Liners are employed in some wells. A liner is similar to a casing, however, rather than extending completely to the surface wellhead, the upper end of the liner is suspended on the lower end of the previous string. Liners still must be run by making-up pipe sections together and are employed usually to extend in limited lengths from only the smallest diameter full length casing installed.
Coil tubing units permit one to rapidly run a continuous metallic tubing into a well. The tubing is plastically coiled on large reels. A pushing mechanism straightens up the tubing and lowers it into the well as it is uncoiled from the reel. Coil tubing is used to circulate fluids into wells for various purposes. However, it is seldom used to serve as casing due to its small diameter. Coil tubing is smaller in diameter than typical casings, which have usually a minimum diameter of five inches. It would require a large reel to be able to coil several thousand feet of metallic casing of five inches in diameter or larger.
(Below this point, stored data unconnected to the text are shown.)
/-- The events a host act can add. -/
def Obs.isHost : Obs → Bool
  | .statusRead _ | .bufRead _ _ | .pipeAddr _ | .rangeError => true
  | .cmd _ | .csn _ | .xreq _ | .xrsp _ _ | .rsp _ _ | .reset | .settled => false

/-- What a host act can do when it is let through: BUF is unchanged or one existing cell is written that the engine does not
own, at most one host event is added, and of the rest only the port and the companion data can change: the pipe addresses,
which keep their width, and one new Register Descriptor, of a width a register can have. -/
structure HostDid (s t : State) : Prop where
  frame : HostFrame s t
  copy : t.host.copy = s.host.copy
  regs : t.host.regs = s.host.regs ∨ ∃ d, d.WellFormed = true ∧ t.host.regs = s.host.regs ++ [d]
  pipes : PipesOk s → PipesOk t
  buf : t.buf = s.buf ∨ ∃ i v, i < s.cfg.bufDepth ∧ s.owns i = false ∧ t.buf = Memory.store s.buf i v
  trace : t.trace = s.trace ∨ ∃ o, o.isHost = true ∧ t.trace = s.trace ++ [o]

theorem HostDid.refl (s : State) : HostDid s s := ⟨.refl s, rfl, .inl rfl, id, .inl rfl, .inl rfl⟩

theorem HostDid.port (s : State) (c : Option Descriptor) : HostDid s { s with cmd := c } :=
  ⟨by constructor <;> rfl, rfl, .inl rfl, id, .inl rfl, .inl rfl⟩

theorem HostDid.setPipes (s : State) (p : Pipes) (h : PipesOk s → PipesOk { s with host := { s.host with pipes := p } }) :
    HostDid s { s with host := { s.host with pipes := p } } :=
  ⟨by constructor <;> rfl, rfl, .inl rfl, h, .inl rfl, .inl rfl⟩

theorem HostDid.newReg (s : State) {d : RegDesc} (h : d.WellFormed = true) :
    HostDid s { s with host := { s.host with regs := s.host.regs ++ [d] } } :=
  ⟨by constructor <;> rfl, rfl, .inr ⟨d, h, rfl⟩, id, .inl rfl, .inl rfl⟩

theorem HostDid.emit (s : State) {o : Obs} (h : o.isHost = true) : HostDid s (s.emit o) :=
  ⟨by constructor <;> rfl, rfl, .inl rfl, id, .inl rfl, .inr ⟨o, h, rfl⟩⟩

theorem HostDid.store (s : State) {i : Nat} (v : Byte) (hi : i < s.cfg.bufDepth) (ho : s.owns i = false) :
    HostDid s { s with buf := Memory.store s.buf i v } :=
  ⟨by constructor <;> rfl, rfl, .inl rfl, id, .inr ⟨i, v, hi, ho, rfl⟩, .inl rfl⟩

theorem pipesOk_setFull {s : State} {p : FullPipe} {bytes : List Byte} (hb : bytes.length = s.cfg.nAddr) (h : PipesOk s) :
    PipesOk { s with host := { s.host with pipes := s.host.pipes.setFull p bytes } } := by
  cases p <;> simp_all [PipesOk, Pipes.setFull]

theorem pipesOk_setOwn {s : State} {p : PartialPipe} {b : Byte} (h : PipesOk s) :
    PipesOk { s with host := { s.host with pipes := s.host.pipes.setOwn p b } } := by
  cases p <;> simpa [PipesOk, Pipes.setOwn] using h

/-- The BUF port lets an act through only for an existing cell the engine does not own. -/
theorem hostBuf_eq_next {i : Nat} {s t : State} {act : Out} (h : hostBuf i s act = .next t) :
    i < s.cfg.bufDepth ∧ s.owns i = false ∧ act = .next t := by
  unfold hostBuf at h
  split at h
  · cases h
  · split at h
    · cases h
    · exact ⟨by omega, by simp_all, h⟩

/-- Everything an encode act can do when it is let through: RangeError is reported and nothing is written, or the encoded
byte is written to the one cell. -/
theorem hostEncode_eq_next {i : Nat} {f : Field} {cur : Byte} {level : Nat} {s t : State}
    (h : hostEncode i f cur level s = .next t) :
    f.WellFormed = true ∧
      (f.encode cur level = .error .outOfRange ∧ t = s.emit .rangeError ∨
       ∃ b, f.encode cur level = .ok b ∧ i < s.cfg.bufDepth ∧ s.owns i = false ∧
         t = { s with buf := Memory.store s.buf i b }) := by
  unfold hostEncode at h
  split at h
  · refine ⟨‹_›, ?_⟩
    split at h
    · obtain ⟨hi, ho, h⟩ := hostBuf_eq_next h
      cases h; exact .inr ⟨_, ‹_›, hi, ho, rfl⟩
    · cases h; exact .inl ⟨‹_›, rfl⟩
  · cases h

theorem hostEncode_did {i : Nat} {f : Field} {cur : Byte} {level : Nat} {s t : State}
    (h : hostEncode i f cur level s = .next t) : HostDid s t := by
  obtain ⟨-, ⟨-, rfl⟩ | ⟨b, -, hi, ho, rfl⟩⟩ := hostEncode_eq_next h
  · exact .emit s rfl
  · exact .store s b hi ho

/-- Everything one host act can do. -/
theorem hostStep_did {a : HostAct} {s t : State} (h : hostStep a s = .next t) : HostDid s t := by
  unfold hostStep at h
  split at h
  · cases h; exact .port s _
  · obtain ⟨hi, ho, h⟩ := hostBuf_eq_next h
    cases h; exact .store s _ hi ho
  · obtain ⟨-, -, h⟩ := hostBuf_eq_next h
    cases h; exact .emit s rfl
  · cases h; exact .emit s rfl
  · split at h
    · cases h; exact .setPipes s _ (pipesOk_setFull ‹_›)
    · cases h
  · cases h; exact .setPipes s _ pipesOk_setOwn
  · cases h; exact .emit s rfl
  · cases h; exact .emit s rfl
  · split at h
    · cases h; exact .newReg s ‹_›
    · cases h
  · exact hostEncode_did (hostBuf_eq_next h).2.2
  · split at h
    · exact hostEncode_did h
    · cases h; exact .refl s

/-! ## What one atomic step can do -/

/-- The state the engine moves from: a `pass` at the head of the agenda is used up. -/
def Yields (s u : State) : Prop := u = s ∨ ∃ r, s.agenda = .pass :: r ∧ u = { s with agenda := r }

/-- Everything one atomic step can do when it answers a next state. -/
inductive Ticked (s : State) : State → Prop where
  | hold (u : State) : Yields s u → engineTurn u = none → Ticked s u
  | accept (i : Instr) (d : Descriptor) (u : State) : Yields s u → s.phase = .idle → s.cmd = some d →
      decodeDescriptor s.cfg d = .ok i → admitted s.cfg i = true → Ticked s (accept i u)
  | select (u : State) : Yields s u → s.phase = .sel → Ticked s (select u)
  | opcTx (u : State) : Yields s u → s.phase = .opcTx → Ticked s (opcTx u)
  | payTx (u : State) (tx : Byte) : Yields s u → s.phase = .payTx → u.payByte = some tx →
      Ticked s ((u.request tx).goto .payRx)
  | deselect (u : State) : Yields s u → s.phase = .desel → Ticked s (deselect u)
  | respond (u : State) : Yields s u → s.phase = .done → Ticked s (respond u)
  | reset (r : List EnvEvent) : s.agenda = .reset :: r → Ticked s { s with agenda := r }.takeReset
  | settled (us : Nat) (r : List EnvEvent) : s.agenda = .settled us :: r → engineTurn s = none →
      Ticked s (settled us { s with agenda := r })
  | opcRx (rx : Byte) (e : Bool) (r : List EnvEvent) : s.agenda = .xrsp rx e :: r → s.phase = .opcRx →
      Ticked s (opcRx rx e { s with agenda := r })
  | payRx (rx : Byte) (e : Bool) (r : List EnvEvent) (t : State) : s.agenda = .xrsp rx e :: r → s.phase = .payRx →
      payRx rx e { s with agenda := r } = .next t → Ticked s t
  | drop (e : EnvEvent) (r : List EnvEvent) : s.agenda = e :: r → engineTurn s = none →
      (∀ rx err, e = .xrsp rx err → s.phase.waiting = false) → Ticked s { s with agenda := r }
  | host (a : HostAct) (r : List EnvEvent) (t : State) : HostTurn s a r →
      hostStep a { s with agenda := r } = .next t → HostDid { s with agenda := r } t → Ticked s t

theorem Yields.refl (s : State) : Yields s s := .inl rfl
In this invention, a metal strip plate is formed in a generally tubular configuration, and welded longitudinally with at least one string of continuous tubing inserted during the manufacturing process. The casing is then collapsed with the tubing located therein and wound on a small reel due to its small height by comparison to its nominal diameter. The upper and lower end portions of the casings are formed in a somewhat cylindrical configuration. An opening tool is located in the lower end cylindrical portion. The opening tool has a piston and a conical forming head located above the piston. A pressure chamber is created below the piston in the lower end portion of the casing.
The casing is deployed from the reel and folded in a horseshoe shape prior to entering the well. When the casing has reached the proper depth, a fluid is pumped down the tubing into the pressure chamber to open the casing into a cylindrical shape. The fluid pressure acts against the piston to push the opening tool upward. This causes the head of the opening tool to form the casing from the collapsed/folded configuration into a cylindrical configuration. The forming tool and the tubing are then pulled from the casing.
Preferably, two strings of tubing are installed in the casing while it is being manufactured. One of the strings of tubing serves to pump a cement slurry down through a cement shoe located at the lower end of the casing. The cement flows back up the annulus surrounding the casing to cement the casing in place. Then fluid is pumped down the other string of tubing to open the casing.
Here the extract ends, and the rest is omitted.